ABOUT THIS EXERCISE — In the entries below, find the line with "once more. -/" and the line with "let fresh := c.wale.seen.filter". Return those two lines and all lines between them, exactly.

--- INPUT RECORDS Enclosed Below ---

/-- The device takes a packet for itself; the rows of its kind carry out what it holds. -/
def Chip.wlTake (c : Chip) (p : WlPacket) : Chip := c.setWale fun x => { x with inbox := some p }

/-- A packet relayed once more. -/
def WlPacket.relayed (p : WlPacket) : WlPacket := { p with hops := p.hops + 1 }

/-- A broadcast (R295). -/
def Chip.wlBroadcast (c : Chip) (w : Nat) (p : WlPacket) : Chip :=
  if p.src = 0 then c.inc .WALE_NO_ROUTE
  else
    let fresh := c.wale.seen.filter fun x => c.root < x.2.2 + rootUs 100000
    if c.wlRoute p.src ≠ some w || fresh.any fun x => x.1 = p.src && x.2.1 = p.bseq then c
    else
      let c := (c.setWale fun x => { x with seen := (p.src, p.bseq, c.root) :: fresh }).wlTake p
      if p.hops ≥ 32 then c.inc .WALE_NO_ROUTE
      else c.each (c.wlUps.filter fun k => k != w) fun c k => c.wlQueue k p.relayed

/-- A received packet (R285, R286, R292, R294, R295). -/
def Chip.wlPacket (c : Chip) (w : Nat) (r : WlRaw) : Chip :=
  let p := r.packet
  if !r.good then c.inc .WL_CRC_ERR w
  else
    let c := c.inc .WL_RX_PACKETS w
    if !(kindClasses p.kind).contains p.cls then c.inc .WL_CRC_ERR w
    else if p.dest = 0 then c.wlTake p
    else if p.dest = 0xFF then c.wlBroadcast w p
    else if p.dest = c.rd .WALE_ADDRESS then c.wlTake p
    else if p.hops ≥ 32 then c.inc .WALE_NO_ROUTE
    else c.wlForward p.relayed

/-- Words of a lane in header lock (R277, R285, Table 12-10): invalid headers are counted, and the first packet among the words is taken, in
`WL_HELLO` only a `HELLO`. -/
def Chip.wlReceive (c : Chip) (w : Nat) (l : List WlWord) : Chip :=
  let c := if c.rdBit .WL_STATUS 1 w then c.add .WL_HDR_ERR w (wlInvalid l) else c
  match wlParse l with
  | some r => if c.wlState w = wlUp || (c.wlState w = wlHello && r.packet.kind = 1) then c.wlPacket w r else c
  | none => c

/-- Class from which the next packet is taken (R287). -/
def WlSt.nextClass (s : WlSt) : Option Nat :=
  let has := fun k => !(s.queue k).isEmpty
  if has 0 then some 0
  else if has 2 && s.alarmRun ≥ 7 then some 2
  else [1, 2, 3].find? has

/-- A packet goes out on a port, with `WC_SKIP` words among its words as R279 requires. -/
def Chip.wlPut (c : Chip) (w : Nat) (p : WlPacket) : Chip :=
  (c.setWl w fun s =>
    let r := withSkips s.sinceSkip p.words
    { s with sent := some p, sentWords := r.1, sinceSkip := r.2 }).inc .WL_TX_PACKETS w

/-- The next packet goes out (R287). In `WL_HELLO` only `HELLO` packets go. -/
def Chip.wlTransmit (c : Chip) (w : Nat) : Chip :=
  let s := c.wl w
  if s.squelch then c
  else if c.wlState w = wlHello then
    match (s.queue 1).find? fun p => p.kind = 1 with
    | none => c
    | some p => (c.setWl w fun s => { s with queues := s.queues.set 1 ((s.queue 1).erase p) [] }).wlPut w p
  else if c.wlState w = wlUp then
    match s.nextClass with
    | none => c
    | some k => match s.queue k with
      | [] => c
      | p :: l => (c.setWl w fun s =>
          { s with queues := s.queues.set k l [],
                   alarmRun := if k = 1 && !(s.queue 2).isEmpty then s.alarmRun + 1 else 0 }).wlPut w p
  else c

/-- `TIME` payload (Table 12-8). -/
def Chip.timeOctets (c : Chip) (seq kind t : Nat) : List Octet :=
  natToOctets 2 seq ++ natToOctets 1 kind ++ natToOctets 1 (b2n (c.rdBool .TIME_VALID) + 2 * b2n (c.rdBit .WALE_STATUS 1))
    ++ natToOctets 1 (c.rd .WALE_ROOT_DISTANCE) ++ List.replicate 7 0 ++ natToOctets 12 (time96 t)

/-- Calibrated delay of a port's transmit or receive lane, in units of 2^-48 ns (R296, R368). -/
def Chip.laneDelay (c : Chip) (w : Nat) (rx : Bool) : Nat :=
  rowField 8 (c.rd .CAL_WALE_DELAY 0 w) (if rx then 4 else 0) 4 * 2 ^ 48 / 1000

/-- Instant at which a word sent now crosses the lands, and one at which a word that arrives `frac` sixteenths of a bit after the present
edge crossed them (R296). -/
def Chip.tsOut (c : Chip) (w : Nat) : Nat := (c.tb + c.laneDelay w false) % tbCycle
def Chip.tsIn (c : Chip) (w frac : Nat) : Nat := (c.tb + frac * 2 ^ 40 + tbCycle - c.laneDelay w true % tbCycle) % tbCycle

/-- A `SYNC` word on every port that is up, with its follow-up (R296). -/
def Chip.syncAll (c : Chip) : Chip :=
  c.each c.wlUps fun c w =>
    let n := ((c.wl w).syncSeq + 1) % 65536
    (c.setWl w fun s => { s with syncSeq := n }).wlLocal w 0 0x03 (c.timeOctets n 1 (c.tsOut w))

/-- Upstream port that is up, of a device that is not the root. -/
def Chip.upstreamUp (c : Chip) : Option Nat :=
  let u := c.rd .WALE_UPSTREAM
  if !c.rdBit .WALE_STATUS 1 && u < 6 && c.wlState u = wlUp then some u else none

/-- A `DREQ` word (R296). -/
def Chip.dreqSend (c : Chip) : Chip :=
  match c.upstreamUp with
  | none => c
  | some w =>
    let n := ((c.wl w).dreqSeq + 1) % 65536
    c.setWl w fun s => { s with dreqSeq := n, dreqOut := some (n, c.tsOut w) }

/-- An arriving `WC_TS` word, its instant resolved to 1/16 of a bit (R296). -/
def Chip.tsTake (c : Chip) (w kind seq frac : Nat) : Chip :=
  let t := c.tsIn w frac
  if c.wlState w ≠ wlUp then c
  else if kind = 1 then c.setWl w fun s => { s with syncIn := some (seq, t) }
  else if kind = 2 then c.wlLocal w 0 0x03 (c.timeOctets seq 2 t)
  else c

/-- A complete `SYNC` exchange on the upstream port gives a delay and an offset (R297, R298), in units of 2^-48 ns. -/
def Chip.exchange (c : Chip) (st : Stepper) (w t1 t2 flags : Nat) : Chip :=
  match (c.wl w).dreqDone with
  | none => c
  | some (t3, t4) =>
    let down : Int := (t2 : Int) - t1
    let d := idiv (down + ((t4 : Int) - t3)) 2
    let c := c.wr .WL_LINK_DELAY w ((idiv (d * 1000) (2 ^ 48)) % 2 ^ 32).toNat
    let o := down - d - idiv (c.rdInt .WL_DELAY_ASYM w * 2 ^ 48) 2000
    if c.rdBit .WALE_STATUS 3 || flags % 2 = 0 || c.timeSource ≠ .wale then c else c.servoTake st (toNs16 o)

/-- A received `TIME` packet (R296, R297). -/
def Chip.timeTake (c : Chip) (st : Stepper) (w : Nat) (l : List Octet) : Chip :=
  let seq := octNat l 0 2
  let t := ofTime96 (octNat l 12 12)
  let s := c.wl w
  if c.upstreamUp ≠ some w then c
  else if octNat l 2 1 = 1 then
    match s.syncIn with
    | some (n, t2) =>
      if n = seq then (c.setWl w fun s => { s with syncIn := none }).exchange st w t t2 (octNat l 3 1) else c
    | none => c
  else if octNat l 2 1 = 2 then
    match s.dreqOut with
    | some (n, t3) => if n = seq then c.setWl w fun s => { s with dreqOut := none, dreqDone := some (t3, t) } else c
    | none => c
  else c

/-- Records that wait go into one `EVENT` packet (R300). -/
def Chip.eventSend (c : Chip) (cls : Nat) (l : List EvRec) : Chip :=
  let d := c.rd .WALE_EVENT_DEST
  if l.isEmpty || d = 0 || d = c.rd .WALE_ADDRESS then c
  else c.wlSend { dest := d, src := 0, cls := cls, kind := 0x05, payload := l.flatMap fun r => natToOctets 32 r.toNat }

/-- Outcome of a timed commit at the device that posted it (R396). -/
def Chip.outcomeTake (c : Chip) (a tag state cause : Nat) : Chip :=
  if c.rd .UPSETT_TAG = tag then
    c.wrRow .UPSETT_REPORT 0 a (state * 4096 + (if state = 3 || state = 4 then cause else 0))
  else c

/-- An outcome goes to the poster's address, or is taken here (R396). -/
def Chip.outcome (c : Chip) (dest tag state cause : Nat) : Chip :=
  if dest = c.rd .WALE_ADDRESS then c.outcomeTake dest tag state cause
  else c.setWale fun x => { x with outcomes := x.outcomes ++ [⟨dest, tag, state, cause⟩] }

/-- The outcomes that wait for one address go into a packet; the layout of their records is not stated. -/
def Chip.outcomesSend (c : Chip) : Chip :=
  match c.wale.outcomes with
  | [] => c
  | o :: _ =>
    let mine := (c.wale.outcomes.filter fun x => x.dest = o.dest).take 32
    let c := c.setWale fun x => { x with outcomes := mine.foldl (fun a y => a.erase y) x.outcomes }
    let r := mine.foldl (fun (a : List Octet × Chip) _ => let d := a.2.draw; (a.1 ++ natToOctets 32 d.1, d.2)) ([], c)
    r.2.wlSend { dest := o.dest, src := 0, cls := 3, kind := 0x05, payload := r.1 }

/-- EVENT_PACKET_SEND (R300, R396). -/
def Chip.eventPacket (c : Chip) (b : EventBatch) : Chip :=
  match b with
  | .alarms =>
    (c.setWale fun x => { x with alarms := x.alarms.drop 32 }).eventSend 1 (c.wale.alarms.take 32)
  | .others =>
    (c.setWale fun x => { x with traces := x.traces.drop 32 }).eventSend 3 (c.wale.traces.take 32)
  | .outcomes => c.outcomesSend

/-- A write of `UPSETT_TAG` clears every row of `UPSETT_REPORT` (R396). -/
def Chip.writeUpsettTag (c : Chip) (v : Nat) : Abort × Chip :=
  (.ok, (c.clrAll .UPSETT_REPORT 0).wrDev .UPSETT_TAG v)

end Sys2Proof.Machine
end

--- End of Enclosed INPUT RECORDS ---
--- INPUT RECORDS Enclosed Below ---

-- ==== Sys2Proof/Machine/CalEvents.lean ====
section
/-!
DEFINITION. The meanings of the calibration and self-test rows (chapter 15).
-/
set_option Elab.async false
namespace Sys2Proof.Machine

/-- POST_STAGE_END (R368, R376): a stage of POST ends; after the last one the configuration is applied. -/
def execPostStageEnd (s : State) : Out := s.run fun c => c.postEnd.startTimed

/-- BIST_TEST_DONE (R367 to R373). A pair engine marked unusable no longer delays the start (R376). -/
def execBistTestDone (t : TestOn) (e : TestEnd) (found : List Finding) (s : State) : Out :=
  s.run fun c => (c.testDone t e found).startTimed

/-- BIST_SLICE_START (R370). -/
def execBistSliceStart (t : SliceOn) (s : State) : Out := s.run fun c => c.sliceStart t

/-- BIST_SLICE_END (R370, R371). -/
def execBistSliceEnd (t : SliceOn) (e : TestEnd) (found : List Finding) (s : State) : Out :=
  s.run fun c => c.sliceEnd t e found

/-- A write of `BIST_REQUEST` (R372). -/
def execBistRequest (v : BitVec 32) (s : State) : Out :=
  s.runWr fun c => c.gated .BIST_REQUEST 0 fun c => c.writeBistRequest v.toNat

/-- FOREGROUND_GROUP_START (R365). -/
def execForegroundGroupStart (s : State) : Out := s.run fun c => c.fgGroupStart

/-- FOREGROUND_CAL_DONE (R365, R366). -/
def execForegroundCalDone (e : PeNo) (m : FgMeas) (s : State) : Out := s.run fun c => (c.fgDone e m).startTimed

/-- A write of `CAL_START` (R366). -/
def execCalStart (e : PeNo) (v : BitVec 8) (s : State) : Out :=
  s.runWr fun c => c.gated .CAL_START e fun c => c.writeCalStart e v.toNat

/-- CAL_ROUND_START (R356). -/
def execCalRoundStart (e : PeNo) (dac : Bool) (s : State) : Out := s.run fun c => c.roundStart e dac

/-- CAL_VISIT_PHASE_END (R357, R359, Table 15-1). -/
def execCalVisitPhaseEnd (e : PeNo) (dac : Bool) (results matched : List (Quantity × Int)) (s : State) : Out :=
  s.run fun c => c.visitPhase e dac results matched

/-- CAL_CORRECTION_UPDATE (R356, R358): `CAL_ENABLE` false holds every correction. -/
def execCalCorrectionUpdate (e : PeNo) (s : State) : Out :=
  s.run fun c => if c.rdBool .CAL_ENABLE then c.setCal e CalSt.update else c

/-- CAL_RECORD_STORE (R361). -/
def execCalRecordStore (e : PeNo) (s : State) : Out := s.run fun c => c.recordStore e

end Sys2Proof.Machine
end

--- End of Enclosed INPUT RECORDS ---

ANSWER TO THIS TASK —
/-- A packet relayed once more. -/
def WlPacket.relayed (p : WlPacket) : WlPacket := { p with hops := p.hops + 1 }

/-- A broadcast (R295). -/
def Chip.wlBroadcast (c : Chip) (w : Nat) (p : WlPacket) : Chip :=
  if p.src = 0 then c.inc .WALE_NO_ROUTE
  else
    let fresh := c.wale.seen.filter fun x => c.root < x.2.2 + rootUs 100000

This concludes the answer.